> Required action: Pull from the data below each line where the word "addHlPair" occurs, and copy it.

· · · · ·

-- ==== Sys2Proof/Machine/Step.lean ====
section
/-! DEFINITION. The step of the model and the placing of an instruction for it; both are in `Machine/Cpu.lean`. -/

namespace Sys2Proof.Machine

/-- One step of the model: one atomic action of a run (`70_reset_and_hazards.md` R325). -/
def step (s : State) : Host.Outcome State Fault Refusal := takeTurn s

/-- `s` with the instruction stored where `step` fetches its next one (assumption 16). -/
def State.withFetchWord (s : State) (nbits w : Nat) : State := s.placeWord nbits w

end Sys2Proof.Machine
end

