/-- `JR e` and `JR cc,e` (`43_control.md` R224, R225). That no flag changes (R239) is general knowledge G6 and the spec's
own choice D16; the conditions (R220) are G15 and D31, the base of the displacement is G14 (log entry 27). -/
def Obligations.RelativeJumps : Prop :=
  (∀ (e : Byte) (s : State), ∃ t, exec (.jr e) s = .next t ∧
    t.cpu.pc.toNat = (s.cpu.pc.toNat + displacement e) % 65536 ∧ t.cpu.sp = s.cpu.sp ∧ SameInterrupts s t ∧
    Kept [] [] [] [] s t) ∧
  (∀ p ∈ relativeRows, ∀ (e : Byte) (s : State), ∃ t, exec (p.1 e) s = .next t ∧
    t.cpu.pc.toNat = (if s.cond p.2 then (s.cpu.pc.toNat + displacement e) % 65536 else s.cpu.pc.toNat) ∧
    t.cpu.sp = s.cpu.sp ∧ SameInterrupts s t ∧ Kept [] [] [] [] s t)

/-- `CALL nn` and `CALL cc,nn` (`43_control.md` R226, R227, R230): PC goes to SP - 2, low byte first, and SP goes down by
2; a call not taken changes nothing. That no flag changes (R239) is general knowledge G6 and the spec's own choice D16;
the conditions (R220) are G15 and D31 (log entry 27); the stack image is G16 and the order of its accesses D11 (log
entries 26 and 27). -/
def Obligations.Calls : Prop :=
  (∀ (nn : Word) (s : State), ∃ t, exec (.call nn) s = .next t ∧
    t.cpu.pc = nn ∧ t.cpu.sp = s.cpu.sp - 2 ∧
    t.bus = ((s.write8 (s.cpu.sp - 2) (loByte s.cpu.pc)).write8 (s.cpu.sp - 1) (hiByte s.cpu.pc)).bus ∧
    SameInterrupts s t ∧ Kept [] [] [s.cpu.sp - 2, s.cpu.sp - 1] [s.cpu.sp - 2, s.cpu.sp - 1] s t) ∧
  (∀ p ∈ callRows, ∀ (nn : Word) (s : State),
    (s.cond p.2 = true → ∃ t, exec (p.1 nn) s = .next t ∧ exec (.call nn) s = .next t) ∧
    (s.cond p.2 = false → exec (p.1 nn) s = .next s))

/-- `RET`, `RET cc` and `RETI` (`43_control.md` R228 to R230, R236): PC is popped, SP goes up by 2, `RETI` sets IFF1 and
IFF2 at once; a return not taken changes nothing. That no flag changes (R239) is general knowledge G6 and the spec's own
choice D16; the conditions (R220) are G15 and D31, RETI is G12 and D9 (log entry 27); the stack image is G16 and the
order of its accesses D11 (log entries 26 and 27). -/
def Obligations.Returns : Prop :=
  (∀ s : State, ∃ t, exec .ret s = .next t ∧
    t.cpu.pc.toNat = ((s.afterRead s.cpu.sp).peek8 (s.cpu.sp + 1)).toNat * 256 + (s.peek8 s.cpu.sp).toNat ∧
    t.cpu.sp = s.cpu.sp + 2 ∧ t.bus = ((s.afterRead s.cpu.sp).afterRead (s.cpu.sp + 1)).bus ∧
    SameInterrupts s t ∧ Kept [] [] [s.cpu.sp, s.cpu.sp + 1] [] s t) ∧
  (∀ s : State, ∃ t u, exec .reti s = .next t ∧ exec .ret s = .next u ∧
    t.cpu = { u.cpu with iff1 := true, iff2 := true } ∧ t.bus = u.bus ∧
    Kept [] [] [s.cpu.sp, s.cpu.sp + 1] [] s t) ∧
  (∀ p ∈ returnRows, ∀ s : State,
    (s.cond p.2 = true → ∃ t, exec p.1 s = .next t ∧ exec .ret s = .next t) ∧
    (s.cond p.2 = false → exec p.1 s = .next s))

/-- A call and the return that meets its stack come back to PCnext with SP as before, when the two stack bytes are RAM
(`43_control.md` R226, R228, R230). That the stack bytes are SP - 2 and SP - 1 and that the pop meets them is general
knowledge G16 and the spec's own choice D11 (R230, `20_memory.md` R80, log entries 26 and 27); that F keeps (R239) is G6
and D16. -/
def Obligations.ReturnUndoesCall : Prop :=
  ∀ (nn : Word) (s t u : State), ownerOf s.config (s.cpu.sp - 2) = some .ram →
    ownerOf s.config (s.cpu.sp - 1) = some .ram → exec (.call nn) s = .next t → exec .ret t = .next u →
    u.cpu = s.cpu

/-- `NOP`, `DI` and `EI` (`43_control.md` R235, R237, R238): nothing; IFF1 and IFF2 cleared at once; the flag set and
IFF1 and IFF2 as they were. That none of the three writes a flag is general knowledge G6 and the spec's own choice D16
(`10_state.md` R28); that DI keeps ei_pending is the literal reading D10 (log entry 27). -/
def Obligations.SystemInstructions : Prop :=
  ∀ s : State,
    exec .nop s = .next s ∧
    (∃ t, exec .di s = .next t ∧ t.cpu = { s.cpu with iff1 := false, iff2 := false } ∧ t.bus = s.bus ∧
      Kept [] [] [] [] s t) ∧
    (∃ t, exec .ei s = .next t ∧ t.cpu = { s.cpu with eiPending := true } ∧ t.bus = s.bus ∧ Kept [] [] [] [] s t)
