@[simp] theorem State.setIff_config (b : Bool) : (s.setIff b).config = s.config := rfl
@[simp] theorem State.setIff_bus (b : Bool) : (s.setIff b).bus = s.bus := rfl
@[simp] theorem State.setIff_status (b : Bool) : (s.setIff b).status = s.status := rfl
@[simp] theorem State.setIff_schedule (b : Bool) : (s.setIff b).schedule = s.schedule := rfl
@[simp] theorem State.setIff_callReturn (b : Bool) : (s.setIff b).callReturn = s.callReturn := rfl
@[simp] theorem State.setIff_a (b : Bool) : (s.setIff b).cpu.a = s.cpu.a := rfl
@[simp] theorem State.setIff_f (b : Bool) : (s.setIff b).cpu.f = s.cpu.f := rfl
@[simp] theorem State.setIff_b (b : Bool) : (s.setIff b).cpu.b = s.cpu.b := rfl
@[simp] theorem State.setIff_c (b : Bool) : (s.setIff b).cpu.c = s.cpu.c := rfl
@[simp] theorem State.setIff_d (b : Bool) : (s.setIff b).cpu.d = s.cpu.d := rfl
@[simp] theorem State.setIff_e (b : Bool) : (s.setIff b).cpu.e = s.cpu.e := rfl
@[simp] theorem State.setIff_h (b : Bool) : (s.setIff b).cpu.h = s.cpu.h := rfl
@[simp] theorem State.setIff_l (b : Bool) : (s.setIff b).cpu.l = s.cpu.l := rfl
@[simp] theorem State.setIff_sp (b : Bool) : (s.setIff b).cpu.sp = s.cpu.sp := rfl
@[simp] theorem State.setIff_pc (b : Bool) : (s.setIff b).cpu.pc = s.cpu.pc := rfl
@[simp] theorem State.setIff_i (b : Bool) : (s.setIff b).cpu.i = s.cpu.i := rfl
@[simp] theorem State.setIff_r (b : Bool) : (s.setIff b).cpu.r = s.cpu.r := rfl
@[simp] theorem State.setIff_iff1 (b : Bool) : (s.setIff b).cpu.iff1 = b := rfl
@[simp] theorem State.setIff_iff2 (b : Bool) : (s.setIff b).cpu.iff2 = b := rfl
@[simp] theorem State.setIff_eiPending (b : Bool) : (s.setIff b).cpu.eiPending = s.cpu.eiPending := rfl
@[simp] theorem State.setIff_shadow (b : Bool) : (s.setIff b).cpu.shadow = s.cpu.shadow := rfl

@[simp] theorem State.setEiPending_config (b : Bool) : (s.setEiPending b).config = s.config := rfl
@[simp] theorem State.setEiPending_bus (b : Bool) : (s.setEiPending b).bus = s.bus := rfl
@[simp] theorem State.setEiPending_status (b : Bool) : (s.setEiPending b).status = s.status := rfl
@[simp] theorem State.setEiPending_schedule (b : Bool) : (s.setEiPending b).schedule = s.schedule := rfl
@[simp] theorem State.setEiPending_callReturn (b : Bool) : (s.setEiPending b).callReturn = s.callReturn := rfl
@[simp] theorem State.setEiPending_a (b : Bool) : (s.setEiPending b).cpu.a = s.cpu.a := rfl
@[simp] theorem State.setEiPending_f (b : Bool) : (s.setEiPending b).cpu.f = s.cpu.f := rfl
@[simp] theorem State.setEiPending_b (b : Bool) : (s.setEiPending b).cpu.b = s.cpu.b := rfl
@[simp] theorem State.setEiPending_c (b : Bool) : (s.setEiPending b).cpu.c = s.cpu.c := rfl
@[simp] theorem State.setEiPending_d (b : Bool) : (s.setEiPending b).cpu.d = s.cpu.d := rfl
@[simp] theorem State.setEiPending_e (b : Bool) : (s.setEiPending b).cpu.e = s.cpu.e := rfl
@[simp] theorem State.setEiPending_h (b : Bool) : (s.setEiPending b).cpu.h = s.cpu.h := rfl
@[simp] theorem State.setEiPending_l (b : Bool) : (s.setEiPending b).cpu.l = s.cpu.l := rfl
@[simp] theorem State.setEiPending_sp (b : Bool) : (s.setEiPending b).cpu.sp = s.cpu.sp := rfl
@[simp] theorem State.setEiPending_pc (b : Bool) : (s.setEiPending b).cpu.pc = s.cpu.pc := rfl
@[simp] theorem State.setEiPending_i (b : Bool) : (s.setEiPending b).cpu.i = s.cpu.i := rfl
@[simp] theorem State.setEiPending_r (b : Bool) : (s.setEiPending b).cpu.r = s.cpu.r := rfl
@[simp] theorem State.setEiPending_iff1 (b : Bool) : (s.setEiPending b).cpu.iff1 = s.cpu.iff1 := rfl
@[simp] theorem State.setEiPending_iff2 (b : Bool) : (s.setEiPending b).cpu.iff2 = s.cpu.iff2 := rfl
@[simp] theorem State.setEiPending_eiPending (b : Bool) : (s.setEiPending b).cpu.eiPending = b := rfl
@[simp] theorem State.setEiPending_shadow (b : Bool) : (s.setEiPending b).cpu.shadow = s.cpu.shadow := rfl
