-- ==== Sys2Proof/Laws/Exec.lean ====
section
/-! SUPPORT. What an instruction can do, said once: it is built of register, flag and bus operations, so what those keep,
every instruction keeps. -/

namespace Sys2Proof.Machine

/-- Kept by every operation an instruction is built of but the bus write. -/
structure ReadClosed (P : State → Prop) : Prop where
  setReg8 : ∀ s r v, P s → P (s.setReg8 r v)
  setPair16 : ∀ s p w, P s → P (s.setPair16 p w)
  setFlag : ∀ s fl b, P s → P (s.setFlag fl b)
  setPc : ∀ s w, P s → P (s.setPc w)
  setIff : ∀ s b, P s → P (s.setIff b)
  setEiPending : ∀ s b, P s → P (s.setEiPending b)
  afterRead : ∀ s a, P s → P (s.afterRead a)

/-- Kept by every operation an instruction is built of. -/
structure Closed (P : State → Prop) : Prop extends ReadClosed P where
  write8 : ∀ s a v, P s → P (s.write8 a v)

namespace ReadClosed

variable {P : State → Prop} (hP : ReadClosed P) {s : State} (h : P s)
include hP h

theorem setSp (w : Word) : P (s.setSp w) := hP.setPair16 s .sp w h
theorem read16 (a : Word) : P (s.read16 a).2 := hP.afterRead _ _ (hP.afterRead _ _ h)
theorem pop16 : P s.pop16.2 := hP.setSp (hP.read16 h _) _
theorem finishEi (b : Bool) : P (s.finishEi b) := by
  cases b
  · exact h
  · exact hP.setEiPending _ _ (hP.setIff _ _ h)
theorem loadReg (r : Reg8) (a : Word) : P (loadReg r a s) := hP.setReg8 _ _ _ (hP.afterRead _ _ h)
theorem adjustHl (k : Word) : P (adjustHl k s) := hP.setPair16 _ _ _ h
theorem inc8Flags (v : Byte) : P (inc8Flags v s) := by
  unfold Machine.inc8Flags; repeat apply hP.setFlag
  exact h
theorem dec8Flags (v : Byte) : P (dec8Flags v s) := by
  unfold Machine.dec8Flags; repeat apply hP.setFlag
  exact h
theorem add8Flags (a b : Byte) : P (add8Flags a b s) := by
  unfold Machine.add8Flags; repeat apply hP.setFlag
  exact h
theorem addHlFlags (a b : Word) : P (addHlFlags a b s) := by
  unfold Machine.addHlFlags; repeat apply hP.setFlag
  exact h
theorem spAddFlags (sp : Word) (e : Byte) : P (spAddFlags sp e s) := by
  unfold Machine.spAddFlags; repeat apply hP.setFlag
  exact h
theorem swapFlags (r : Byte) : P (swapFlags r s) := by
  unfold Machine.swapFlags; repeat apply hP.setFlag
  exact h
theorem incReg (r : Reg8) : P (incReg r s) := hP.setReg8 _ _ _ (hP.inc8Flags h _)
theorem decReg (r : Reg8) : P (decReg r s) := hP.setReg8 _ _ _ (hP.dec8Flags h _)
theorem incPair (p : Reg16) : P (incPair p s) := hP.setPair16 _ _ _ h
theorem decPair (p : Reg16) : P (decPair p s) := hP.setPair16 _ _ _ h
theorem addA (b : Byte) : P (addA b s) := hP.setReg8 _ .a _ (hP.add8Flags h _ b)
theorem addAMem : P (addAMem s) := hP.addA (hP.afterRead _ _ h) _
theorem addHlPair (p : Reg16) : P (addHlPair p s) := hP.addHlFlags (hP.setPair16 _ _ _ h) _ _
theorem addSpImm (e : Byte) : P (addSpImm e s) := hP.spAddFlags (hP.setPair16 _ _ _ h) _ _
theorem loadHlSpImm (e : Byte) : P (loadHlSpImm e s) := hP.spAddFlags (hP.setPair16 _ _ _ h) _ _
theorem swapReg (r : Reg8) : P (swapReg r s) := hP.swapFlags (hP.setReg8 _ _ _ h) _
theorem loadPairMem (p : Reg16) (a : Word) : P (loadPairMem p a s) := hP.setPair16 _ _ _ (hP.read16 h _)
theorem jumpTo (w : Word) : P (jumpTo w s) := hP.setPc _ _ h
theorem enableInterrupts : P (enableInterrupts s) := hP.setIff _ _ h
theorem disableInterrupts : P (disableInterrupts s) := hP.setIff _ _ h
theorem requestInterruptEnable : P (requestInterruptEnable s) := hP.setEiPending _ _ h
theorem jumpRelative (e : Byte) : P (jumpRelative e s) := hP.setPc _ _ h
theorem returnFrom : P (returnFrom s) := hP.setPc _ _ (hP.pop16 h)
omit hP in
theorem whenCond (cc : Cond) {f : State → State} (hf : P (f s)) : P (whenCond cc f s) := by
  unfold Machine.whenCond; split
  · exact hf
  · exact h

end ReadClosed

namespace Closed

variable {P : State → Prop} (hP : Closed P) {s : State} (h : P s)
include hP h

theorem write16 (a w : Word) : P (s.write16 a w) := hP.write8 _ _ _ (hP.write8 _ _ _ h)
theorem push16 (w : Word) : P (s.push16 w) := hP.write16 (hP.setSp h _) _ _
theorem storeReg (a : Word) (r : Reg8) : P (storeReg a r s) := hP.write8 _ _ _ h
theorem incMem : P (incMem s) := hP.write8 _ _ _ (hP.inc8Flags (hP.afterRead _ _ h) _)
theorem decMem : P (decMem s) := hP.write8 _ _ _ (hP.dec8Flags (hP.afterRead _ _ h) _)
theorem swapMem : P (swapMem s) := hP.swapFlags (hP.write8 _ _ _ (hP.afterRead _ _ h)) _
theorem blockMoveStep : P (blockMoveStep s) := by
  unfold Machine.blockMoveStep
  repeat apply hP.setFlag
  repeat apply hP.setPair16
  exact hP.write8 _ _ _ (hP.afterRead _ _ h)
theorem callTo (w : Word) : P (callTo w s) := hP.setPc _ _ (hP.push16 h _)

end Closed

/-- What every operation keeps, every instruction keeps. -/
theorem exec_keeps {P : State → Prop} (hP : Closed P) {i : Instr} {s t : State} (h : exec i s = .next t) (hs : P s) :
    P t := by
  cases i <;> (simp only [exec] at h; cases h) <;> with_reducible first
    | exact hs
    | exact hP.setReg8 _ _ _ hs
    | exact hP.loadReg hs _ _
    | exact hP.storeReg hs _ _
    | exact hP.incReg hs _
    | exact hP.decReg hs _
    | exact hP.addA hs _
    | exact hP.swapReg hs _
    | exact hP.setPair16 _ _ _ hs
    | exact hP.incPair hs _
    | exact hP.decPair hs _
    | exact hP.addHlPair hs _
    | exact ReadClosed.whenCond hs _ (hP.jumpTo hs _)
    | exact ReadClosed.whenCond hs _ (hP.jumpRelative hs _)
    | exact ReadClosed.whenCond hs _ (hP.callTo hs _)
    | exact ReadClosed.whenCond hs _ (hP.returnFrom hs)
    | exact hP.adjustHl (hP.loadReg hs _ _) _
    | exact hP.adjustHl (hP.storeReg hs _ _) _
    | exact hP.jumpTo hs _
    | exact hP.jumpRelative hs _
    | exact hP.callTo hs _
    | exact hP.returnFrom hs
    | exact hP.write8 _ _ _ hs
    | exact hP.incMem hs
    | exact hP.decMem hs
    | exact hP.addAMem hs
    | exact hP.swapMem hs
    | exact hP.addSpImm hs _
    | exact hP.loadHlSpImm hs _
    | exact hP.blockMoveStep hs
    | exact hP.loadPairMem hs _ _
    | exact hP.write16 hs _ _
    | exact hP.disableInterrupts hs
    | exact hP.requestInterruptEnable hs
    | exact hP.enableInterrupts (hP.returnFrom hs)

/-- The instruction can write memory (`20_memory.md` R73). -/
def mayWrite : Instr → Bool
  | .ldHlIndB | .ldHlIndC | .ldHlIndD | .ldHlIndE | .ldHlIndH | .ldHlIndL | .ldHlIndA | .ldHlIndN _ => true
  | .incHlInd | .decHlInd | .swapHlInd | .ldBcIndA | .ldDeIndA | .ldHlIncA | .ldHlDecA | .ldCIndA | .ldi => true
  | .ldhNIndA _ | .ldNnIndAZ80 _ | .ldNnIndALr _ | .ldNnIndHl _ | .call _ => true
  | .callNz _ | .callZ _ | .callNc _ | .callC _ | .callPo _ | .callPe _ | .callP _ | .callM _ => true
  | _ => false

/-- What every operation but the bus write keeps, every instruction that writes no memory keeps. -/
theorem exec_keeps_of_reads {P : State → Prop} (hP : ReadClosed P) {i : Instr} {s t : State} (hw : mayWrite i = false)
    (h : exec i s = .next t) (hs : P s) : P t := by
  cases i <;> first
    | exact nomatch (hw : true = false)
    | (simp only [exec] at h; cases h; with_reducible first
        | exact hs
        | exact hP.setReg8 _ _ _ hs
        | exact hP.loadReg hs _ _
        | exact hP.incReg hs _
        | exact hP.decReg hs _
        | exact hP.addA hs _
        | exact hP.swapReg hs _
        | exact hP.setPair16 _ _ _ hs
        | exact hP.incPair hs _
        | exact hP.decPair hs _
        | exact hP.addHlPair hs _
        | exact ReadClosed.whenCond hs _ (hP.jumpTo hs _)
        | exact ReadClosed.whenCond hs _ (hP.jumpRelative hs _)
        | exact ReadClosed.whenCond hs _ (hP.returnFrom hs)
        | exact hP.adjustHl (hP.loadReg hs _ _) _
        | exact hP.jumpTo hs _
        | exact hP.jumpRelative hs _
        | exact hP.returnFrom hs
        | exact hP.addAMem hs
        | exact hP.addSpImm hs _
        | exact hP.loadHlSpImm hs _
        | exact hP.loadPairMem hs _ _
        | exact hP.disableInterrupts hs
        | exact hP.requestInterruptEnable hs
        | exact hP.enableInterrupts (hP.returnFrom hs))

end Sys2Proof.Machine
end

· · · · ·

> Task output:
theorem addHlPair (p : Reg16) : P (addHlPair p s) := hP.addHlFlags (hP.setPair16 _ _ _ h) _ _
    | exact hP.addHlPair hs _
        | exact hP.addHlPair hs _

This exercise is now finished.